Also, the team of Rankin-Bass produced the anime-like mythological tale The Last Unicorn (1982). It was a sophisticated story from a screenplay by children's book novelist Peter Beagle about a lonely, last-remaining unicorn (voice of Mia Farrow) who set out on a quest to confront a beast of fire named Red Bull that had eliminated all the other unicorns.
Adults-Rated Animations in the 70s and After

Ralph Bakshi


Normally, animations are regarded as an innocent, innocuous form of entertainment, even though iconoclastic writer/director Ralph Bakshi's, adults-only rated-X feature (in its original release) Fritz the Cat (1972), based upon cartoonist Robert Crumb's underground comics character, was the first X-rated animated feature in Hollywood history. It was about a hippie-like, sex and drug-loving cat.
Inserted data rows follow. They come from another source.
/-- Encode a block for the wire: the block, its lift, whether it became a NaN block (R348). -/
def encodeBlock (f : Nat) (b : WinBlock) : WireBlock × Bool × Bool :=
  let e := redFmt f
  let nanOut : WireBlock := { scale := 0xFF, codes := List.replicate 32 e.nanCode }
  if b.s = 0xFF then (nanOut, false, false)
  else
    let k := if f = 0 then 0 else encodeLift e b.w 32 0
    if b.s + k > 0xFE then (nanOut, decide (0 < k), true)
    else ({ scale := b.s + k, codes := b.w.map fun x => e.encode false (.num (decide (x < 0)) x.natAbs (-20 - (k : Int))) },
          decide (0 < k), false)

/-- The window integer of an element value: element × 2^20 (R346). -/
def winOf20 (neg : Bool) (m : Nat) (e : Int) : Int :=
  let x : Int := rneScale m (e + 20)
  if neg then -x else x

/-- A block from element values under a given scale code: NaN where an element is NaN or infinite. -/
def winFrom (scale : Nat) (vs : List Val) : WinBlock :=
  if scale = 0xFF then WinBlock.nan
  else if vs.any fun v => match v with
    | .num .. => false
    | _ => true then WinBlock.nan
  else { s := scale, w := padTo 32 0 (vs.map fun v => match v with
    | .num n m e => winOf20 n m e
    | _ => 0) }

/-- A block as it arrives (R346). -/
def decodeBlock (f : Nat) (b : WireBlock) : WinBlock := winFrom b.scale (b.codes.map (redFmt f).decode)

/-- The scale code of a BF16 source block: R35 with maxfin = 1. -/
def chooseScale1 (m : Nat) (x : Int) : Nat :=
  let l := Nat.log2 m
  let t : Int := if m = 2 ^ l then (l : Int) else (l : Int) + 1
  let e := t + x
  (max (-127) (min 127 e) + 127).toNat

/-- A BF16 source block (R346). -/
def bf16Source (vs : List Val) : WinBlock :=
  match amaxOf vs with
  | none => WinBlock.nan
  | some (m, x) =>
    if m = 0 then { s := 0, w := List.replicate 32 0 }
    else
      let k := chooseScale1 m x
      winFrom k (vs.map fun v => v.scale (127 - (k : Int)))

/-! ## Norm trailers (R351, R352) -/

/-- Not finite. -/
def normNF : Nat := 2 ^ 128 - 1

/-- The trailer of an exact accumulator value (R351). -/
def normOf (a : Ea) : Nat :=
  if a.tag ≠ .none ∨ a.v < 0 then normNF
  else min (rneShift a.v.natAbs 248) normNF

/-- Trailers add exactly (R352). -/
def normAdd (a b : Nat) : Nat := if a = normNF ∨ b = normNF ∨ a + b ≥ normNF then normNF else a + b

/-! ## Contexts -/

/-- The key of context RCTX of die RDIE. -/
def ctxKey (rdie rctx : Nat) : Nat := rdie * 4096 + rctx

def State.ctx (s : State) (k : Nat) : RedCtx := SMap.get {} k s.red
def State.setCtx (s : State) (k : Nat) (x : RedCtx) : State := { s with red := SMap.set {} k x s.red }

/-- The RED page that shows a context. -/
abbrev ctxPage (k : Nat) : Nat := redPg (k / 4096)

/-- CTX_CONFIG of a context now. -/
def State.ctxConfig (s : State) (k : Nat) : Nat := s.reg (ctxPage k) RED.CTX_CONFIG (k % 4096)

def cfgBackup (c : Nat) : Bool := c.testBit 31
def cfgRing (c : Nat) : Bool := c.testBit 30
def cfgGrace (c : Nat) : Nat := bits c 23 16
def cfgNranks (c : Nat) : Nat := bits c 14 0

/-- The ranks of an instance: every member, or positions 0 to NRANKS − 1 in BACKUP mode (R341, R356). -/
def RedCtx.ranks (x : RedCtx) : List Nat := if cfgBackup x.cfg then x.members.take (cfgNranks x.cfg) else x.members

/-- The tree of an instance (R342, R343). -/
def RedCtx.groups (x : RedCtx) : List Group :=
  if cfgRing x.cfg then ringGroups x.ranks.length else treeGroups x.ranks

/-- Chunks of an instance: 512 elements each; COLL_NORM has one without blocks (R345, R352). -/
def RedCtx.nchunks (x : RedCtx) : Nat := if x.fmt = 3 then 1 else (x.count + 511) / 512

/-- Blocks of chunk q. -/
def RedCtx.nblocks (x : RedCtx) (q : Nat) : Nat := if x.fmt = 3 then 0 else min 16 ((x.count - 512 * q + 31) / 32)

/-- a is newer than b (R337). -/
def newer32 (a b : Nat) : Bool :=
  let d := (a + 2 ^ 32 - b % 2 ^ 32) % 2 ^ 32
  decide (1 ≤ d ∧ d ≤ 2 ^ 31 - 1)

/-- The chunk a reduction packet carries, its SEQ (R345). -/
def redSeq : Body → Nat
  | .redUp u => u.chunk
  | .redDown d => d.chunk
  | _ => 0

/-- Send a reduction packet between the fabric dies RDIE of two modules. -/
def State.sendRed (s : State) (k dst rank : Nat) (x : RedCtx) (job : Nat) (b : Body) : State :=
  let d := 6 + k / 4096
  s.sendPkt { hdr := { dstMod := dst, dstDie := d, srcMod := s.modId, srcDie := d, job := job, rdie := k / 4096,
                       rctx := k % 4096, listVer := x.ver, rank := rank, seq := redSeq b }, body := b }

/-- The job a context is bound to. -/
def State.ctxJob (s : State) (k : Nat) : Nat := (s.jobOf 5 k).getD 0

/-- The modules that a list of ranges names, without this one. -/
def State.kidModules (s : State) (x : RedCtx) (l : List (Nat × Nat)) : List Nat :=
  (l.map (s.kidModule x.ranks x.groups)).eraseDups.filter (· != s.modId)

/-- The groups this module serves. -/
def State.ownGroups (s : State) (x : RedCtx) : List Group := x.groups.filter fun g => s.groupNode x.ranks g == s.modId

/-- The modules this one passes a result, a release or an abort on to: the children of the groups it serves; along the
chain with RING set; and the backups whose copies it received (R342, R343, R356). -/
def State.downTargets (s : State) (x : RedCtx) : List Nat :=
  let n := x.ranks.length
  let h (r : Nat) : Nat := s.holder ((x.ranks[r]?).getD 0)
  let tree :=
    if cfgRing x.cfg then
      let mine := (List.range n).filter fun r => h r == s.modId
      ((mine.filter fun r => decide (r + 2 ≤ n - 1)).map fun r => h (r + 1)) ++
        (if mine.contains (n - 1) && decide (1 < n) then [h 0] else [])
    else ((s.ownGroups x).flatMap (·.kids)).map (s.kidModule x.ranks x.groups)
  ((tree ++ x.backups).eraseDups).filter (· != s.modId)

/-- Little-endian number at a byte of a record. -/
def recNat (r : List Byte) (off n : Nat) : Nat := leNat ((r.drop off).take n)

/-- Fields of the parameter record of a collective (Table 14.3). -/
abbrev recSrc (r : List Byte) : Nat := recNat r 0 8
abbrev recSrcScale (r : List Byte) : Nat := recNat r 8 8
abbrev recDst (r : List Byte) : Nat := recNat r 16 8
abbrev recDstScale (r : List Byte) : Nat := recNat r 24 8
abbrev recNormSlot (r : List Byte) : Nat := recNat r 32 2
abbrev recNormAddr (r : List Byte) : Nat := recNat r 36 4

/-- The result and the norm total of a collective that ended early are undefined (R353). -/
def State.collSpoil (s : State) (c : Cmd) (x : RedCtx) : State :=
  match c.ctx with
  | .coll _ _ _ _ r =>
    let job := c.desc.job
    let nb := (x.count + 31) / 32
    let s := if x.fmt = 3 then s
      else if x.fmt = 0 then s.freeMem job (recDst r) (2 * x.count)
      else (s.freeMem job (recDst r) x.count).freeMem job (recDstScale r) nb
    if x.norm || x.fmt = 3 then
      let (v, s) := s.draw
      s.sqWrite c.msq (recNormAddr r) (leBytes 16 v)
    else s
  | _ => s

/-- End one command of an instance: its outputs and the SCALE_LIFTS it reports are free values (R353). -/
def State.endOne (s : State) (x : RedCtx) (st : Status) (id : Nat) : State :=
  match s.cmd? id with
  | none => s
  | some c =>
    if c.done then s else
    let (n, s) := (s.collSpoil c x).draw
    (s.endCmd id st).mapCmd id fun c => { c with info0 := n }

/-- End the commands of an instance on this module with a status; an ABORT_STEP sets RECOVERY (R353, R355, R393). -/
def State.endInstance (s : State) (x : RedCtx) (st : Status) : State :=
  let s := x.cmds.foldl (fun s c => s.endOne x st c.1) s
  if st = .abortStep && !x.cmds.isEmpty then s.setRecovery else s

/-- A contribution without its bytes. -/
def redHollow (u : RedUp) : RedUp := { u with blocks := [], norm := none }

/-- An instance that has ended keeps no accumulator and no bytes of a contribution, but knows which ones it has had
(R358). -/
def RedCtx.hollow (x : RedCtx) : RedCtx :=
  { x with
    chunks := x.chunks.map fun c => { c with blocks := [], held := c.held.map fun h => { h with up := redHollow h.up } }
    copies := x.copies.map fun c => { c with up := redHollow c.up }
    ups := []
    cmds := [] }

/-- An abort takes effect on this module: its commands end, the context is ABORTED (R353). -/
def State.abortLocal (s : State) (k kind : Nat) : State :=
  let x := s.ctx k
  let s := s.endInstance x (if kind = 2 then .linkLost else .abortStep)
  s.setCtx k { x.hollow with st := .aborted, abort := some kind }

/-- The abort packet of an instance. -/
def abortBody (x : RedCtx) (kind : Nat) : Body :=
  .redDown { inst := x.last, chunk := 0, kind := kind, fmt := x.fmt, lifts := 0, norm := none, blocks := [] }

/-- Where this module's part of the tree hangs: the nodes above the groups it serves, or above its own ranks and those it has
given copies for (R353, R356). -/
def State.upTargets (s : State) (x : RedCtx) : List Nat :=
  let gs := x.groups
  let own := s.ownGroups x
  let above := own.filterMap fun g => (g.parent gs).map (s.groupNode x.ranks)
  let leaf := (s.heldRanks x.ranks ++ x.cmds.map (·.2)).filterMap fun r => (parentOf gs (r, 1)).map (s.groupNode x.ranks)
  ((above ++ leaf).eraseDups).filter (· != s.modId)

/-- This module aborts an instance: it tells every module of the ranges it serves, and the node above (R353, R359). -/
def State.redAbort (s : State) (k kind : Nat) : State :=
  let x := s.ctx k
  if x.st ≠ .active then s
  else
    let s := (s.count (ctxPage k) RED.ABORTS 1).err (ctxPage k) RED.E_ABORTED (k % 4096)
    let range := (s.ownGroups x).flatMap fun g => (List.range g.count).map fun i => s.holder ((x.ranks[g.first + i]?).getD 0)
    let dests := ((range ++ x.backups ++ s.upTargets x).eraseDups).filter (· != s.modId)
    let job := s.ctxJob k
    let s := dests.foldl (fun s m => s.sendRed k m 0 x job (abortBody x kind)) s
    s.abortLocal k kind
Writer/director Bakshi's next X-rated animated feature (later re-cut and re-released with an R-rating) was the violent, gritty and misogynistic Heavy Traffic (1973), a semi-autobiographical tale about a misfit comic-book cartoonist that was loosely adapted from Hubert Selby's novel Last Exit to Brooklyn. It blended together animated and live-action sequences in its urban scenes, and also layered old film clips into cartoon backgrounds. The animation auteur also released the controversial Coonskin (1975) (aka Street Fight) that was accused of being racist and offensive. It contained urban-oriented, politically-oriented blaxploitation content about a rabbit that ruled the streets of Harlem.
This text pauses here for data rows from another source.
-- ==== Sys2Proof/Machine/Ports.lean ====
section
/-! DEFINITION. Ply ports: training, lane loss, the flits of a link, retry, stop flits, rerouting, resending
(13_fabric_links_and_host.md R299 to R319). -/

namespace Sys2Proof.Machine

/-! ## CRC-32C (R301) -/

/-- One bit of the reflected CRC of polynomial 0x1EDC_6F41. -/
def crcBit (c : Nat) : Nat := if c % 2 = 1 then (c / 2) ^^^ 0x82F63B78 else c / 2

/-- One byte. -/
def crcByte (c : Nat) (b : Byte) : Nat :=
  crcBit (crcBit (crcBit (crcBit (crcBit (crcBit (crcBit (crcBit (c ^^^ b.toNat))))))))

/-- The CRC-32C of a list of bytes. -/
def crc32c (bs : List Byte) : Nat := (bs.foldl crcByte 0xFFFFFFFF) ^^^ 0xFFFFFFFF

/-! ## The link unit (Table 13.1) -/

/-- The link unit of a flit as a number. -/
def linkUnit (f : List Byte) : Nat := leNat (f.take 16)
def flitCrc (f : List Byte) : Nat := linkUnit f % 2 ^ 32
def flitType (f : List Byte) : Nat := bits (linkUnit f) 103 100
def flitAck (f : List Byte) : Nat := bits (linkUnit f) 115 104
def flitSeq (f : List Byte) : Nat := bits (linkUnit f) 127 116

/-- Whether a flit is 512 bytes with a good CRC (R300, R301). -/
def flitGood (f : List Byte) : Bool := f.length == 512 && flitCrc f == crc32c (f.drop 4)

/-- The credit returns of a link unit: VC × 2 + CLASS, units freed. -/
def flitCreds (f : List Byte) : List (Nat × Nat) :=
  (List.range 4).filterMap fun i =>
    let c := bits (linkUnit f) (47 + 16 * i) (32 + 16 * i)
    if c % 4096 = 0 then none else some (c / 8192 * 2 + c / 4096 % 2, c % 4096)

/-! ## The bytes of a flit (Tables 13.1 and 13.4) -/

end Sys2Proof.Machine

namespace Sys2Proof
open Machine

/-- ARG0 and ARG1 of a packet: the entries of a batch, the status of a refusal, else as the packet's own layout has it, which the
manual gives only in part (Table 14.5; log entry 11). -/
def Pkt.arg (p : Pkt) (i : Nat) : Nat :=
  match p.body, i with
  | .scatter _ _ _ es, 0 => es.length
  | .nack _ _ st, 0 => st
  | .redUp u, 0 => b2n u.norm.isSome * 2 ^ 31 + b2n u.copy * 2 ^ 30 + u.fmt % 4 * 2 ^ 28 + min u.lifts 4095 * 2 ^ 16 + u.ranks % 2 ^ 16
  | .redDown u, 0 => u.kind % 4 * 2 ^ 30 + u.fmt % 4 * 2 ^ 28 + min u.lifts 0xFFFF
  | .redUp u, 1 => u.inst
  | .redDown u, 1 => u.inst
  | _, _ => (Config.argWord p i).toNat

/-- The payload of a reduction chunk: scale unit, norm trailer, blocks (Table 14.4, R351). -/
def chunkBytes (fmt : Nat) (norm : Option Nat) (blocks : List WireBlock) : List Byte :=
  (if blocks.isEmpty then [] else padTo 16 0 (blocks.map fun b => BitVec.ofNat 8 b.scale)) ++
  (match norm with
    | some n => leBytes 16 n
    | none => []) ++
  blocks.flatMap fun b => elemBytes (if fmt = 0 then 2 else 1) (padTo 32 0 b.codes)

/-- The header of a packet (Table 13.4). -/
def Pkt.header (p : Pkt) : List Byte :=
  let h := p.hdr
  [h.dstMod * 2 ^ 17 + h.dstDie * 2 ^ 14 + h.dstSq * 2 ^ 8 + p.body.type,
   h.srcMod * 2 ^ 17 + h.srcDie * 2 ^ 14 + h.srcSq * 2 ^ 8 + h.hops * 4,
   h.job * 2 ^ 20 + h.vc * 2 ^ 17 + b2n h.upper * 2 ^ 16 + h.len * 2 ^ 7 + b2n h.more * 64 + b2n h.resent * 32 + b2n h.echk * 16,
   h.seq * 2 ^ 8,
   h.epoch * 2 ^ 16 + h.rdie % 2 * 2 ^ 12 + h.rctx,
   h.listVer * 2 ^ 16 + h.rank,
   p.arg 0, p.arg 1].flatMap (leBytes 4)

/-- Unit n of a packet: of its header, or of its payload (R305). -/
def Pkt.unit (p : Pkt) (n : Nat) : List Byte :=
  if n < 2 then (p.header.drop (16 * n)).take 16
  else match p.body with
  | .redUp u => padTo 16 0 (((chunkBytes u.fmt u.norm u.blocks).drop (16 * (n - 2))).take 16)
  | .redDown u => padTo 16 0 (((chunkBytes u.fmt u.norm u.blocks).drop (16 * (n - 2))).take 16)
  | _ => (List.range 16).map fun j => Config.payloadByte p (16 * (n - 2) + j)

end Sys2Proof

namespace Sys2Proof.Machine

/-- The units of a part. -/
def FlitPart.bytes (x : FlitPart) : List Byte := (List.range x.count).flatMap fun i => x.pkt.unit (x.first + i)

/-- Bytes 4 to 511 of a flit: the rest of its link unit, then 31 payload units (R300). -/
def Flit.body (f : Flit) : List Byte :=
  let cred (i : Nat) : Nat := match f.creds[i]? with
    | some (c, n) => c / 2 * 2 ^ 13 + c % 2 * 2 ^ 12 + n % 4096
    | none => 0
  leBytes 8 (cred 0 + cred 1 * 2 ^ 16 + cred 2 * 2 ^ 32 + cred 3 * 2 ^ 48) ++
    leBytes 4 (f.fseq % 4096 * 2 ^ 20 + f.ack % 4096 * 2 ^ 8 + f.ftype % 16 * 16) ++
    padTo 496 0 (f.parts.flatMap FlitPart.bytes ++ f.data)

/-- The 512 bytes of a flit, its CRC first (R300, R301). -/
def Flit.bytes (f : Flit) : List Byte := leBytes 4 (crc32c f.body) ++ f.body

/-! ## Register writes that act -/

/-- Whether register accesses to a page work in the module's state: none in RESET; in BOOT_FAILED reads of MGT and SEC and
the management island's; after a thermal trip the management island's (Table 17.1, R406). -/
def State.pageOpen (s : State) (page : Nat) (write secure : Bool) : Bool :=
  match s.mgtState with
  | 0 => false
  | 3 => secure || (!write && (page == mgtPg || page == secPg))
  | 6 => secure
  | _ => true

/-- A write that acts on a page: dropped where the page is not mapped or not open, refused and logged where the world
forbids it (R9, R426, R435). -/
def State.guardWrite (s : State) (page off : Nat) (sw secure : Bool) (f : State → State) : State :=
  if (pageInfo s.variant page).isNone || !(s.pageOpen page true secure) then s
  else if !secure && (sw || s.pageClosed page secure) then s.violation true 0 (pageAddr page off)
  else f s

/-! ## Rerouting (R311) -/

/-- The packets that a list of flits carries any unit of. -/
def flitPkts (l : List Flit) : List Pkt := (l.flatMap fun f => f.parts.map (·.pkt)).eraseDups

/-- A packet that the flit stream of a port ends in the middle of is discarded: its LEN lies beyond the end (R306). -/
def State.cutPacket (s : State) (port : Nat) : State :=
  let x := s.port port
  if x.rxPart.isEmpty then s
  else ((s.setPort port { x with rxPart := [] }).count fabPg FAB.BAD_PACKETS 1).err fabPg PLY.E_BAD_PACKET
    (bits (leNat ((x.rxPart.drop 4).take 4)) 31 17)

/-- Packets queued for a port that can no longer carry them, and those with an unacknowledged flit, are routed again with
RESENT set; REROUTED counts them (R311). -/
def State.reroute (s : State) (port : Nat) : State :=
  let s := s.cutPacket port
  let x := s.port port
  let ps := (flitPkts x.retry ++ x.txPart.map (·.pkt)).eraseDups ++ x.queue
  let s := s.setPort port { x with queue := [], txPart := [], retry := [], used := [], owed := [] }
  let s := s.count (plyPg port) PLY.REROUTED ps.length
  ps.foldl (fun s p => s.forwardBut (port :: p.via.toList) { p with hdr := { p.hdr with resent := true } }) s

/-- A port enters FAILED (Table 13.2, Table 13.13). -/
def State.portFail (s : State) (port : Nat) : State :=
  let s := s.setPort port { s.port port with st := .failed, width := 0 }
  (s.err (plyPg port) PLY.E_PORT_FAILED port).reroute port

/-- A port enters RETRAINING: packets wait and the retry buffer is kept; RETRAINS counts it (Table 13.2). -/
def State.portRetrain (s : State) (port : Nat) : State :=
  let x := s.port port
  (s.setPort port { x with st := .retraining, before := x.width, cap := x.width, width := 0, nakAck := 4096, nakRun := 0 }).count
    (plyPg port) PLY.RETRAINS 1

/-! ## Training and lanes (R299, R303, R304, R452, R453) -/

/-- TARGET_LANES of a port. -/
def State.targetLanes (s : State) (port : Nat) : Nat := bits (s.reg (plyPg port) PLY.PLY_CONFIG) 30 27

/-- The width a port runs at with a set of good lanes: the largest of 8, 4, 2 and 1 that is no greater than both the good
lanes and TARGET_LANES; 0 with none (R304). -/
def State.laneWidth (s : State) (port lanes : Nat) : Nat :=
  let n := min (popcount 8 lanes) (s.targetLanes port)
  if 8 ≤ n then 8 else if 4 ≤ n then 4 else if 2 ≤ n then 2 else if 1 ≤ n then 1 else 0

/-- The partner the rack wiring rule gives a backplane port (Table 13.6); none for an optical port. -/
def State.wiredPartner (s : State) (port : Nat) : Option (Nat × Nat) :=
  let me := s.modId
  let at_ (j x : Nat) : Nat := me / 32 * 32 + (modBoard me ^^^ j) * 4 + (modSlot me ^^^ x)
  if port < 2 then some (at_ 0 1, port)
  else if port < 4 then some (at_ 0 port, port)
  else if port < 11 then some (at_ (port - 3) 0, port)
  else if port < 16 then some (at_ (port - 10) 2, port)
  else none

/-- Whether the partner found by training is the one expected (R299). -/
def State.partnerOk (s : State) (port m p : Nat) : Bool :=
  match s.wiredPartner port with
  | some w => w == (m, p)
  | none =>
    let e := s.reg (plyPg port) PLY.EXPECT
    !(e.testBit 31) || (e % 2 ^ 15 == m && bits e 20 16 == p)

/-- Whether an optical port has an optical module it may use (R453); a backplane port needs none. -/
def State.cageOk (s : State) (port : Nat) : Bool := decide (port < 16) || SMap.find port s.boot.cages == some true

/-- An attempt to train failed: the third makes the port FAILED (Table 13.2). -/
def State.trainFailed (s : State) (port : Nat) : State :=
  let x := s.port port
  let s := s.setPort port { x with attempts := x.attempts + 1 }
  if x.attempts + 1 ≥ 3 then s.portFail port else s

/-- PORT_TRAIN_DONE: the outcome of an attempt to train a port (R299, R303). -/
def State.portTrain (s : State) (port : Nat) (r : TrainResult) : State :=
  let x := s.port port
  if !(portPresent s.variant port) || x.st != .training then s
  else
    let w := s.laneWidth port r.lanes
    if !r.ok || w = 0 || !(s.cageOk port) then s.trainFailed port
    else
      let x' : Port := { x with partner := some (r.partner, r.pport), delay := r.delay, lanes := r.lanes, attempts := 0 }
      if s.partnerOk port r.partner r.pport then
        (s.setPort port { x' with st := if w = 8 then .active else .degraded, width := w }).pump port
      else (s.setPort port { x' with st := .miswired, width := 0 }).err (plyPg port) PLY.E_MISWIRED port

def execPortTrainDone (port : Nat) (r : TrainResult) (s : State) : Res := .next (s.portTrain port r)

/-- Whether a port is ACTIVE or DEGRADED. -/
def Port.carries (x : Port) : Bool := x.st == .active || x.st == .degraded

/-- LANE_FAULT: a lane of a working port is faulty: RETRAINING (R304). -/
def State.laneFault (s : State) (port lane : Nat) : State :=
  let x := s.port port
  if x.carries then
    (s.setPort port { x with lanes := if x.lanes.testBit lane then x.lanes - 2 ^ lane else x.lanes }).portRetrain port
  else s

def execLaneFault (port lane : Nat) (s : State) : Res := .next (s.laneFault port lane)

/-- An ACK covers every flit up to its FSEQ: they leave the retry buffer. -/
def ackFlits (ack : Nat) (l : List Flit) : List Flit :=
  if l.any fun f => f.fseq == ack then (l.dropWhile fun f => f.fseq != ack).drop 1 else l

/-- The flits of the retry buffer are sent again, in order, with the ACK of the moment (R302). -/
def State.resendFlits (s : State) (port : Nat) : State :=
  let x := s.port port
  ((x.retry.foldl (fun s f => s.emit (.flit port { f with ack := x.lastRx })) s).setPort port { x with ackSent := x.lastRx }).count64
    (plyPg port) PLY.FLITS_TX x.retry.length

/-- RETRAIN_DONE: a retraining ends on the widest usable width and the flits that the partner has not accepted, by the FSEQ the two
ends exchange, are sent again, or the port fails; a lower width than before counts and is flagged (R304). -/
def State.retrainDone (s : State) (port lanes ack : Nat) : State :=
  let x := s.port port
  if x.st != .retraining then s
  else
    let w := min (s.laneWidth port lanes) x.cap
    let s := s.setPort port { x with lanes := lanes }
    if w = 0 then s.portFail port
    else
      let s := s.setPort port { x with
        lanes := lanes, st := if w = 8 then .active else .degraded, width := w, retry := ackFlits ack x.retry }
      let s := s.resendFlits port
      let s := if w < x.before then (s.count (plyPg port) PLY.LANE_DEGRADES 1).err (plyPg port) PLY.E_LANE_DEGRADED port else s
      s.pump port

def execRetrainDone (port : Nat) (r : RetrainResult) (s : State) : Res := .next (s.retrainDone port r.lanes r.ack)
The surrealistic animator Bakshi also directed the animated cult film Wizards (1977) - a tale of good vs. evil and a test run for his next animation - The Lord of the Rings (1978). This latter film had an adapted screenplay co-written by Peter Beagle (based, although incompletely, upon books in J.R.R. Tolkien's trilogy), and was noted for its extensive use of the animation technique of rotoscoping, in which human actors were filmed and 'traced' as cartoon characters. [Tolkien’s earlier introductory work The Hobbit (1937) was filmed as an hour-long animated TV movie by the team of Arthur Rankin Jr.-Jules Bass in 1977 as The Hobbit (1978). Voices for the characters were: Orson Bean (the hobbit Bilbo Baggins), John Huston (the wizard Gandalf), Otto Preminger (Elvenking), Richard Boone (Smaug), Hans Conreid (Thorin), and Brother Theodore (Gollum). Rankin-Bass also concluded the story in the animated TV film The Return of the King (1979).]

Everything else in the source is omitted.